Your task >>
Below are some entries; report how many of their lines contain the word "nofun", giving nothing besides the number.

*** Records to process ***

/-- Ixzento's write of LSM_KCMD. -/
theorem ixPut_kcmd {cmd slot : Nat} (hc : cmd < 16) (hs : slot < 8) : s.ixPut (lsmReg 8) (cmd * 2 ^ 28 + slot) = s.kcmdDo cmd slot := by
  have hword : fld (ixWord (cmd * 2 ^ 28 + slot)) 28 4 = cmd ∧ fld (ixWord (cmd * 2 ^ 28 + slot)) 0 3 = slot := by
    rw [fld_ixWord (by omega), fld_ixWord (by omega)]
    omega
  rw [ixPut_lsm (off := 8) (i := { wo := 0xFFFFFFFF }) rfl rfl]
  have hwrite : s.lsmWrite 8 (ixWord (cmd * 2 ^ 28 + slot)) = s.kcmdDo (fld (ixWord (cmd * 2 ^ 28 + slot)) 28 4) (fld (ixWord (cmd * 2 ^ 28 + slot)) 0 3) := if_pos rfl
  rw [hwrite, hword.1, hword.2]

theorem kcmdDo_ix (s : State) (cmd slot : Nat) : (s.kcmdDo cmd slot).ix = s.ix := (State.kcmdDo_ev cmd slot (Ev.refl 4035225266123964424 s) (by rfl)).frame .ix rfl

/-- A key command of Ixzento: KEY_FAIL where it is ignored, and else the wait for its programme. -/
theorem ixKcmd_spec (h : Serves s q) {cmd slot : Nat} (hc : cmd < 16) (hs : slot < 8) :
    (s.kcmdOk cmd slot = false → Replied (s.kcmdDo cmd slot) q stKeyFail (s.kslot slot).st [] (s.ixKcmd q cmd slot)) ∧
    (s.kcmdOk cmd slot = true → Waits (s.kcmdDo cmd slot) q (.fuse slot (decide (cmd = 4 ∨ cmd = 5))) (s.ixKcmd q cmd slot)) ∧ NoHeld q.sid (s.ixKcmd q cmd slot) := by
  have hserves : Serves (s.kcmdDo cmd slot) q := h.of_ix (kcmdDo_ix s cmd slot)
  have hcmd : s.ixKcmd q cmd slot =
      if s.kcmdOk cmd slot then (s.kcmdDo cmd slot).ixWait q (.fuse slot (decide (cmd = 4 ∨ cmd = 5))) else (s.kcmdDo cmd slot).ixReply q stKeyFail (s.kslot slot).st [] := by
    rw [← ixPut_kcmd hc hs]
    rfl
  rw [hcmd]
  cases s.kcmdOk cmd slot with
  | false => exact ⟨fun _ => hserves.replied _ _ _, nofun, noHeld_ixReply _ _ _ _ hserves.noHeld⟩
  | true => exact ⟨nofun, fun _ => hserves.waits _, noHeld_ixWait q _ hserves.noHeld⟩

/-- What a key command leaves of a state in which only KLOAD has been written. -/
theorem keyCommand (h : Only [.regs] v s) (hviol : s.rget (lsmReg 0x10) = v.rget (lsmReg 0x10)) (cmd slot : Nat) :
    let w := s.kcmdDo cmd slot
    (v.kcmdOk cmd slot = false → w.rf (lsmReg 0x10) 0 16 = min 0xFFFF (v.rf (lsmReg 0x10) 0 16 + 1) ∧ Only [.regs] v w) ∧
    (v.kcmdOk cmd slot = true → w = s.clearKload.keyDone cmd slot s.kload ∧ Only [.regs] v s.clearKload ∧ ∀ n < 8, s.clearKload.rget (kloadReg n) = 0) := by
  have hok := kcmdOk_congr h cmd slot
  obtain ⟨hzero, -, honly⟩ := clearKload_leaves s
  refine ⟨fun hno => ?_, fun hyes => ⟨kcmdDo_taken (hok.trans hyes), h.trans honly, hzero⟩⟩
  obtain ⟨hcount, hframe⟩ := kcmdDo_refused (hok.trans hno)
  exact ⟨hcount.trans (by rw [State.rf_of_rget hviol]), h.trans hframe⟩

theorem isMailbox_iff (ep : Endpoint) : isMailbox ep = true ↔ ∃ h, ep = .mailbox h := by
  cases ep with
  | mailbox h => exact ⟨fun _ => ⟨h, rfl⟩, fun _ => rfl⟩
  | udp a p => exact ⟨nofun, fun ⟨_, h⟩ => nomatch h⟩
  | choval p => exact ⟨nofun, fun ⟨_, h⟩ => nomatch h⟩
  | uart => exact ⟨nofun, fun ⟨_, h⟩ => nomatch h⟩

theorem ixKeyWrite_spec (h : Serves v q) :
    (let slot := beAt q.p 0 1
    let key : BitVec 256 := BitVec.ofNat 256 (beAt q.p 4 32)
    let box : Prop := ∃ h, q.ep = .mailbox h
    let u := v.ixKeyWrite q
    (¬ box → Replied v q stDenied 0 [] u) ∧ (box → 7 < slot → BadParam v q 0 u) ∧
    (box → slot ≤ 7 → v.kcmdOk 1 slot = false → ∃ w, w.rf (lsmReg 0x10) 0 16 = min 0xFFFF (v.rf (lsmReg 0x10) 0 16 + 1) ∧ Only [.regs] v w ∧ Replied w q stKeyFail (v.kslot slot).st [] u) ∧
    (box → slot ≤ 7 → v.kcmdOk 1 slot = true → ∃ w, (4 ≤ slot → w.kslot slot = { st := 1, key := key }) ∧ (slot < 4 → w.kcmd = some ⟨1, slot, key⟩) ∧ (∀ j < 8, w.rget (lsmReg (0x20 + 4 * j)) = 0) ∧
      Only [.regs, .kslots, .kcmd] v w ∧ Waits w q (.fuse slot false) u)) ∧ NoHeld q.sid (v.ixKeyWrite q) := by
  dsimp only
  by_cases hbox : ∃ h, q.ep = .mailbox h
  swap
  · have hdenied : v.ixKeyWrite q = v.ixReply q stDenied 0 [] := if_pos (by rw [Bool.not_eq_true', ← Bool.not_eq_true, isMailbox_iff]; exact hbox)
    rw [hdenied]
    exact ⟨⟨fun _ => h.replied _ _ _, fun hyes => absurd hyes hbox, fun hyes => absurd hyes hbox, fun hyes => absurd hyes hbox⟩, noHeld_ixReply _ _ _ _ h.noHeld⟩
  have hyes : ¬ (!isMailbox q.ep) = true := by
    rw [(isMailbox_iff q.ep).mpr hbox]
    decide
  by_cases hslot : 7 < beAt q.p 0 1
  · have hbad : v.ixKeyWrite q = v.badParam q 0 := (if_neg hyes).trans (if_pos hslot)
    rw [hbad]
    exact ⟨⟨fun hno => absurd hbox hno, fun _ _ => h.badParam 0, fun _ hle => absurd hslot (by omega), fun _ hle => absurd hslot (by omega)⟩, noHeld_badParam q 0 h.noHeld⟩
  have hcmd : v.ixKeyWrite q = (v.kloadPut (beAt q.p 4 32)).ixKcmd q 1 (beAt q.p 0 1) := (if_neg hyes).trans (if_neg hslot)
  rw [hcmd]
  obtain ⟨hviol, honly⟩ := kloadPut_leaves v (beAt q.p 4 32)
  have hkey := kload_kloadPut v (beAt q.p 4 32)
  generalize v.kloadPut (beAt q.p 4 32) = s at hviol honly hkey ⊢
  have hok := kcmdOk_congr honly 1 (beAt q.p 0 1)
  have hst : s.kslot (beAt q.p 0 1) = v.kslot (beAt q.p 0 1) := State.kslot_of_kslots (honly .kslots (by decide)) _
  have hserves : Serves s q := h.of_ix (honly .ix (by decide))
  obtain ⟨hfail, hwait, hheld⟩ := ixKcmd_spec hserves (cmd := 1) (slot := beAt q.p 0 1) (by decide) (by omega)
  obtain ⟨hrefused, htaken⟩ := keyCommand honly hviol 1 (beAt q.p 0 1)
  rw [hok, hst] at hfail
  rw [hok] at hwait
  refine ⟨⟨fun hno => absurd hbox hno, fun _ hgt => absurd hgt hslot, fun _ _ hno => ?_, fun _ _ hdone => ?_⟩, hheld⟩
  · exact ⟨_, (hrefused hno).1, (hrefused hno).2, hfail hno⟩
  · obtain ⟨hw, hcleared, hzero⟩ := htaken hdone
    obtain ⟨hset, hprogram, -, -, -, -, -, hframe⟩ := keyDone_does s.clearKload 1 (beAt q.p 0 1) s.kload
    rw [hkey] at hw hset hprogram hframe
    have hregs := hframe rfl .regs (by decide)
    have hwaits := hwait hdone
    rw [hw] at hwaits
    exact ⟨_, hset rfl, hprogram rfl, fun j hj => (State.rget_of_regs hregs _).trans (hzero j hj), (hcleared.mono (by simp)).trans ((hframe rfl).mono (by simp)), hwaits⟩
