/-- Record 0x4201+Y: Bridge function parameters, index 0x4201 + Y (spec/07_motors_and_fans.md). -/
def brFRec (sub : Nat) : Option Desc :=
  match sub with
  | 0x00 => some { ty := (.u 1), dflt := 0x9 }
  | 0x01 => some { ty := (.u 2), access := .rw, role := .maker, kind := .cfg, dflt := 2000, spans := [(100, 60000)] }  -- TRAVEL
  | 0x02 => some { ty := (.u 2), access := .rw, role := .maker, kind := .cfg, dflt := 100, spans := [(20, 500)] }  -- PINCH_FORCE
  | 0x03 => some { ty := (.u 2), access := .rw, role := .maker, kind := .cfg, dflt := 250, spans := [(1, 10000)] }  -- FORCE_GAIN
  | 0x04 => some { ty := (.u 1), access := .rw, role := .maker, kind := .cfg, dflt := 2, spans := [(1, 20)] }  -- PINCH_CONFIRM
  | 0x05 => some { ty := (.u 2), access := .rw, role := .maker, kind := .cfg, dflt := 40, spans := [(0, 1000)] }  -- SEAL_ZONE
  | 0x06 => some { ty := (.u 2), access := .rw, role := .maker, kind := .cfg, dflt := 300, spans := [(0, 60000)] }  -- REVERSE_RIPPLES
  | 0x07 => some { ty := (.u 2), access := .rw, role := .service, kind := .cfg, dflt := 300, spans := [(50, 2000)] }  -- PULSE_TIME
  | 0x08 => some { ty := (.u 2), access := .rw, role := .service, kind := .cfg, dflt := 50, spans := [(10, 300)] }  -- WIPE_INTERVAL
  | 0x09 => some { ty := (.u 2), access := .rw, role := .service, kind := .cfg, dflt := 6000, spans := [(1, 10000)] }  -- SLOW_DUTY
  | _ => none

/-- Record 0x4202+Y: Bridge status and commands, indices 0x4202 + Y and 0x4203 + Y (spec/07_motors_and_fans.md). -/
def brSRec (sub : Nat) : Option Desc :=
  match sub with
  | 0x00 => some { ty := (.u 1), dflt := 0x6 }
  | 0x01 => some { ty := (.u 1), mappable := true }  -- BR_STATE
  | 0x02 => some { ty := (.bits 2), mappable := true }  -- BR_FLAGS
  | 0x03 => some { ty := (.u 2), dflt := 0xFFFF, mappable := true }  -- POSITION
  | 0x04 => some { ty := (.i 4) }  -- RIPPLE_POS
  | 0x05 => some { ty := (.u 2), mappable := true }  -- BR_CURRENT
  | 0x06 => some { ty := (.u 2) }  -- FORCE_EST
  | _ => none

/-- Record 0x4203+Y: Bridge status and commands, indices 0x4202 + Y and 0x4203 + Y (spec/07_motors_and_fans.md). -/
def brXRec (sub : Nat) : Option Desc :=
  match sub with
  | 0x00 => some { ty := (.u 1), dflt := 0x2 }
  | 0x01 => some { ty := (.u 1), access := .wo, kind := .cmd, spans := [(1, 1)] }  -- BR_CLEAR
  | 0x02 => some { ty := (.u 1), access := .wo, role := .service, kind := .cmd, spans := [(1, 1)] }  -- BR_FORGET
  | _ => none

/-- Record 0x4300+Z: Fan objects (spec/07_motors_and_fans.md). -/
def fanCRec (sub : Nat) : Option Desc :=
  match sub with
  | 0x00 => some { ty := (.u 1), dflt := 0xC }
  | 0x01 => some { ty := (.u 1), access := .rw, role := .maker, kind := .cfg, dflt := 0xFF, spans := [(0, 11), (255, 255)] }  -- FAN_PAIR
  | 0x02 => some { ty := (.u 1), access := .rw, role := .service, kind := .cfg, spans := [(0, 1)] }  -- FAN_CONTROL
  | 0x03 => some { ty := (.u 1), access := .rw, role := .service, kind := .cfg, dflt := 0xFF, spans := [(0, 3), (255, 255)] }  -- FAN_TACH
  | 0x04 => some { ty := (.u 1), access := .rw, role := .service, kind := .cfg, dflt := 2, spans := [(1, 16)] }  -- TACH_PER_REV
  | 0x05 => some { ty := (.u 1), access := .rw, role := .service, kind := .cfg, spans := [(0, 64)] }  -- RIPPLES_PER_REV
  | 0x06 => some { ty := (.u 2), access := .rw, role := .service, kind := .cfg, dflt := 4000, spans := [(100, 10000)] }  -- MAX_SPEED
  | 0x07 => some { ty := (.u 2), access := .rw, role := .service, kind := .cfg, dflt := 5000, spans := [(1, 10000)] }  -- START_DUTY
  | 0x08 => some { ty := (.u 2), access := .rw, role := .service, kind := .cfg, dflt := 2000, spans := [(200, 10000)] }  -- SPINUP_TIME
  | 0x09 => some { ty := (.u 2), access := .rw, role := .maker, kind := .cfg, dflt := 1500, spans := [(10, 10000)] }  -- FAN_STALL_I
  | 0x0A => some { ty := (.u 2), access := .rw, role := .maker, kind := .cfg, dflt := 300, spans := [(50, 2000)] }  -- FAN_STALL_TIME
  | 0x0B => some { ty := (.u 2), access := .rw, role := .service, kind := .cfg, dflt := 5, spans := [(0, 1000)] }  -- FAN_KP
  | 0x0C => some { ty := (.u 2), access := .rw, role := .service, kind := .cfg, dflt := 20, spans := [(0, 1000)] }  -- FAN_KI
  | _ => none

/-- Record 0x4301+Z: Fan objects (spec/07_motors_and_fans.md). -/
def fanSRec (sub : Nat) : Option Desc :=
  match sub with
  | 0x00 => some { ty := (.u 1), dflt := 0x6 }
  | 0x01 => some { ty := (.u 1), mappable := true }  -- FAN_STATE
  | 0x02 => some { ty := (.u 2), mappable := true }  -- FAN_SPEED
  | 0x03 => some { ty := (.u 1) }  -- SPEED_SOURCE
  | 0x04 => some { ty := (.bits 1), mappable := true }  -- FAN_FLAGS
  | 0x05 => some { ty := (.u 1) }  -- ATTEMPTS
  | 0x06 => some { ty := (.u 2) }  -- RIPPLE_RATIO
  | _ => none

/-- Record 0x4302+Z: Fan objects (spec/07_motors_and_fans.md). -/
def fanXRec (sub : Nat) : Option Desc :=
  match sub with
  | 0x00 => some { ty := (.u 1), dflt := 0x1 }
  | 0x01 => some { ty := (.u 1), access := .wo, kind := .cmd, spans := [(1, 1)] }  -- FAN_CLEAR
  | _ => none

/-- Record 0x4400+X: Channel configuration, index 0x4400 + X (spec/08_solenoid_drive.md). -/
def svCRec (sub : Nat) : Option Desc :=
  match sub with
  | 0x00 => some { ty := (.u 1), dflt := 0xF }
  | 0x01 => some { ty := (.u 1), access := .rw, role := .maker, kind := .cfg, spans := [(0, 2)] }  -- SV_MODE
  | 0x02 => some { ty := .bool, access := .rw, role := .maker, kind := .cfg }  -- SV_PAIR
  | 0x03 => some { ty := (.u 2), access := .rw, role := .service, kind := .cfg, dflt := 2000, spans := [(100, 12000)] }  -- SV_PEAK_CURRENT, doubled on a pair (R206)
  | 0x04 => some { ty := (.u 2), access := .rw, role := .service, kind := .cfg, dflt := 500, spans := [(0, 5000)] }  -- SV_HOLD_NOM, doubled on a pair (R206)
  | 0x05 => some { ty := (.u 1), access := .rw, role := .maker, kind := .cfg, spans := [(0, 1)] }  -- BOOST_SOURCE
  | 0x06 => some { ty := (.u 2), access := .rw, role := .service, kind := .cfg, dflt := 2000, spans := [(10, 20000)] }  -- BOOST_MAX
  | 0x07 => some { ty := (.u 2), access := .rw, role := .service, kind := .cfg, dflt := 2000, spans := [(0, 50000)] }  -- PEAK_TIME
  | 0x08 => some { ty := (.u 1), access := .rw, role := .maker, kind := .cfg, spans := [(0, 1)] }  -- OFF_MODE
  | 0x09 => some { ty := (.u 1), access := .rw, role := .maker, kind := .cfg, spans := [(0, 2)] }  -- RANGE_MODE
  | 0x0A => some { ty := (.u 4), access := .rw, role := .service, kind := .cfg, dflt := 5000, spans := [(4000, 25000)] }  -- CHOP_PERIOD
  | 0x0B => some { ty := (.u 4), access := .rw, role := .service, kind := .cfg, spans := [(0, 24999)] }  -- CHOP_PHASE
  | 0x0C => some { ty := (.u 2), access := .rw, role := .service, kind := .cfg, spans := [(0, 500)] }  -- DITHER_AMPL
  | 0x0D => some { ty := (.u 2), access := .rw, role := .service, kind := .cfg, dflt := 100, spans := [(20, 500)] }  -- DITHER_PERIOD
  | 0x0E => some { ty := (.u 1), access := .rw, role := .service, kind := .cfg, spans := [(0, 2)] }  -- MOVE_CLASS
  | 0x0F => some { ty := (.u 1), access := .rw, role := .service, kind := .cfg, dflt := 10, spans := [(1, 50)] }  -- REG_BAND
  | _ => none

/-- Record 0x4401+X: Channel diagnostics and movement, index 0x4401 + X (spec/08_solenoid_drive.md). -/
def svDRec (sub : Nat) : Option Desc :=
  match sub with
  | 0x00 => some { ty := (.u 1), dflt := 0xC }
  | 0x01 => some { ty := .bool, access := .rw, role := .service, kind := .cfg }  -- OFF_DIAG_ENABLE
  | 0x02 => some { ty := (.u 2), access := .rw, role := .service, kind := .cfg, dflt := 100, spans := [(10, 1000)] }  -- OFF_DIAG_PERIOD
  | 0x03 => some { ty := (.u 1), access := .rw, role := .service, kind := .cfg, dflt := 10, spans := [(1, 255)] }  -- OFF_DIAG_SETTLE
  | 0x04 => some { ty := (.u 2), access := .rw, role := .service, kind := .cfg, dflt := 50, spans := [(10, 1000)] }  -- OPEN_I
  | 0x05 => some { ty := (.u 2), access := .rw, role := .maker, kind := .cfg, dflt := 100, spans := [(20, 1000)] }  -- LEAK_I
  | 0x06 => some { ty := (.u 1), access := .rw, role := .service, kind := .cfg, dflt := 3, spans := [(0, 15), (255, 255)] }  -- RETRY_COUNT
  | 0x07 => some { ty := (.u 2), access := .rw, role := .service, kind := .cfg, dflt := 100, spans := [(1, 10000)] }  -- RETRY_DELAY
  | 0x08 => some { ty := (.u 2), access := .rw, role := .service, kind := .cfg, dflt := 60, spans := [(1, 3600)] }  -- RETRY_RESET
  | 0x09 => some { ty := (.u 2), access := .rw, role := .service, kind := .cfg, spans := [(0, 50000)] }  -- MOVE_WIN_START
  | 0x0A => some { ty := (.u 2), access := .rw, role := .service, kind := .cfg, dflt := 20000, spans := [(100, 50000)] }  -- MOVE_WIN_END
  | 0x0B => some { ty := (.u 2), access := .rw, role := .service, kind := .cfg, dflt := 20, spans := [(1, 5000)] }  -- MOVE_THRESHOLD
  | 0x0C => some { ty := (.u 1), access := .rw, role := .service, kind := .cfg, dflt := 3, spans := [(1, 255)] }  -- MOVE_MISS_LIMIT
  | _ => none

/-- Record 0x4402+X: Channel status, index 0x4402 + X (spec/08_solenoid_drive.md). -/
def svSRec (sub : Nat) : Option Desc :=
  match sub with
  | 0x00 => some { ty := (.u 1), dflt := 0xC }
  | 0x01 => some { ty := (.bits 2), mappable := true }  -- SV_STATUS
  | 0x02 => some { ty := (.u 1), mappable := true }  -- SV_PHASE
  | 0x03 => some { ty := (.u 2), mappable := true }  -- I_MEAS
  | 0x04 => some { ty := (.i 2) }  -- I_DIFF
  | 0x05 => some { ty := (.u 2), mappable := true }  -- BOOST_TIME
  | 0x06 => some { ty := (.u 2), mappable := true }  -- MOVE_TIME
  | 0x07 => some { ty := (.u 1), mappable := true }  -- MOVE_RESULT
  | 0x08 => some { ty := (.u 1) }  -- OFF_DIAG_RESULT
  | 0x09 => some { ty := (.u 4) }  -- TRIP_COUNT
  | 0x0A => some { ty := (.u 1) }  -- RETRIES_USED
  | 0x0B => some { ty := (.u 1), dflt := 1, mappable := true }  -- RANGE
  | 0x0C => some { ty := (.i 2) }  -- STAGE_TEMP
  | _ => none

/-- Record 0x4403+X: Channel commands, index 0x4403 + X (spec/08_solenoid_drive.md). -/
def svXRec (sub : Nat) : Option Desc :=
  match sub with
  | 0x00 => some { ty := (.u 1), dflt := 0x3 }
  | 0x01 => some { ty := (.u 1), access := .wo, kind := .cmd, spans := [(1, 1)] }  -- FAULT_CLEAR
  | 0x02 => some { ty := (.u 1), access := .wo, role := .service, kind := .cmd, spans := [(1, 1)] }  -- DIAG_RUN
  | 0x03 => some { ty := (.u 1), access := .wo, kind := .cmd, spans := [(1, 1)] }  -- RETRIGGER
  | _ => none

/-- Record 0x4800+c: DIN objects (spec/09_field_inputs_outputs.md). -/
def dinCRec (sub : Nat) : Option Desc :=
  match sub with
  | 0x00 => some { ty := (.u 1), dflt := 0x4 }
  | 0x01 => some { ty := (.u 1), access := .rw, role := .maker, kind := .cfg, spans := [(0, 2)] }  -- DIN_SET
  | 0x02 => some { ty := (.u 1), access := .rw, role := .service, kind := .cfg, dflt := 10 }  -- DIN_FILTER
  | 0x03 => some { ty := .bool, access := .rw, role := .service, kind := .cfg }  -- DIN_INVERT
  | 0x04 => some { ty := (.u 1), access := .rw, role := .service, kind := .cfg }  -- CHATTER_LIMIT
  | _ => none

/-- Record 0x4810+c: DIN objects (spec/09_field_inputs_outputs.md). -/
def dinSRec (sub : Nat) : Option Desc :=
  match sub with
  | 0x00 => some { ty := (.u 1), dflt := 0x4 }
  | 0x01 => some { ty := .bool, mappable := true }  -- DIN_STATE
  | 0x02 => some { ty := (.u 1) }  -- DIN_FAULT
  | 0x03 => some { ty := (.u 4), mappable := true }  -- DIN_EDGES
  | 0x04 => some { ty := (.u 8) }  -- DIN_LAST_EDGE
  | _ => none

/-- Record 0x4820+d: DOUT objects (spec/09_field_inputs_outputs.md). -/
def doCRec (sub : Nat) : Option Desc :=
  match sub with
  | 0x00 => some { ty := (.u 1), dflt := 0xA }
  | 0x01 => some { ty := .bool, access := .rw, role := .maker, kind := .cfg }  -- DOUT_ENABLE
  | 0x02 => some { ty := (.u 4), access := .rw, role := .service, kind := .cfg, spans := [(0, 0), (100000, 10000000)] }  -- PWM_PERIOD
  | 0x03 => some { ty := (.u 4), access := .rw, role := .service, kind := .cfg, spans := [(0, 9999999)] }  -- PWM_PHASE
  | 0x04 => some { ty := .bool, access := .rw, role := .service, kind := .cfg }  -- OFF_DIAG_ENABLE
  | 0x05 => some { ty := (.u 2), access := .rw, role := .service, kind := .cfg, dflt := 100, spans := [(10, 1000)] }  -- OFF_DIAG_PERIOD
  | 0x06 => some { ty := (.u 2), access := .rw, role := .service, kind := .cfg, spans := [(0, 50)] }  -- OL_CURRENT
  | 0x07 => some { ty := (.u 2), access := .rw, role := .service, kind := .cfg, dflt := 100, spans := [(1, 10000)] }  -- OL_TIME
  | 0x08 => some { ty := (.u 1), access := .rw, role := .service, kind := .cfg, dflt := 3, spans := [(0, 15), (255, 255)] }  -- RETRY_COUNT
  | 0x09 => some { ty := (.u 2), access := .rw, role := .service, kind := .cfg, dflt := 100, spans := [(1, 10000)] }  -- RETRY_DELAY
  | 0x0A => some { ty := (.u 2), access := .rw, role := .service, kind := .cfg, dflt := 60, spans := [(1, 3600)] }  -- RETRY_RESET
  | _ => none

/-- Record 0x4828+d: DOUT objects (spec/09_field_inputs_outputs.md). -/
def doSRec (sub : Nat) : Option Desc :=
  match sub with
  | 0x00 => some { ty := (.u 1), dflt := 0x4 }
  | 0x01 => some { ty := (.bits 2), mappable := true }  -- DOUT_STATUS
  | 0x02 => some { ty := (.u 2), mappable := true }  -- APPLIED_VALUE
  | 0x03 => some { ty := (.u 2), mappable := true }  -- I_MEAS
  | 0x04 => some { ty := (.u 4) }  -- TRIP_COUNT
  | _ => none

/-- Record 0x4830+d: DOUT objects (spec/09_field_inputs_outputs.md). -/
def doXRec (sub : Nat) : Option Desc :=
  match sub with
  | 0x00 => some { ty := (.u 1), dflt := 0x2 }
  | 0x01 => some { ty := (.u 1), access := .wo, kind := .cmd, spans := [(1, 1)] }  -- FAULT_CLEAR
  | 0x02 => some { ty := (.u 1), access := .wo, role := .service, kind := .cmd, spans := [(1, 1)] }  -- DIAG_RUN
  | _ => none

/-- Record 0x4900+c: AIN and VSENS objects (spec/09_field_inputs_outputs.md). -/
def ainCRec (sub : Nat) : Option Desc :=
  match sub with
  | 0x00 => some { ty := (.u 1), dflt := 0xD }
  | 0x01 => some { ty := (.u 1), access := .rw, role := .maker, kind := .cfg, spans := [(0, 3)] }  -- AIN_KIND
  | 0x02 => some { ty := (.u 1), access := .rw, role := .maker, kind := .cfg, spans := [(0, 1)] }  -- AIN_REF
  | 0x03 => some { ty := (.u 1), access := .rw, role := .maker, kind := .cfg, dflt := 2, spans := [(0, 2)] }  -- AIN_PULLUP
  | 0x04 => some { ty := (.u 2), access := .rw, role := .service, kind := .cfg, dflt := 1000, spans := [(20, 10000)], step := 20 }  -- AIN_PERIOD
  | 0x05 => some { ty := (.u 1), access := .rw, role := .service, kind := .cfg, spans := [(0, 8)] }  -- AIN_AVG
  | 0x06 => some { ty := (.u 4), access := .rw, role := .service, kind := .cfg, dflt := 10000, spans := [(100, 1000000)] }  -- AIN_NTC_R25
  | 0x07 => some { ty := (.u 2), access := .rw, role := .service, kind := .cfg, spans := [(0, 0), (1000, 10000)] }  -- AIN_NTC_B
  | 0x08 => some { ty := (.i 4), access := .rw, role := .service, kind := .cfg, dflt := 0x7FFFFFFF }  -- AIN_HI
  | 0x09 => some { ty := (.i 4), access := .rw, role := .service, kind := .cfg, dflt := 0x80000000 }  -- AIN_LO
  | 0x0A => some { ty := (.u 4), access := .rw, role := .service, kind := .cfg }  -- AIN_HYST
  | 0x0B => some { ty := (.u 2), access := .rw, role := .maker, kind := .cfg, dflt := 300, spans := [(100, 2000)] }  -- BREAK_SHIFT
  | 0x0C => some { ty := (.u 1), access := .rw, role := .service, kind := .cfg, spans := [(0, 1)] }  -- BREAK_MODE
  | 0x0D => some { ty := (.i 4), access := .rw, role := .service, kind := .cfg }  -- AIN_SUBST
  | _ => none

*** End of Records to process ***

Written answer >>
5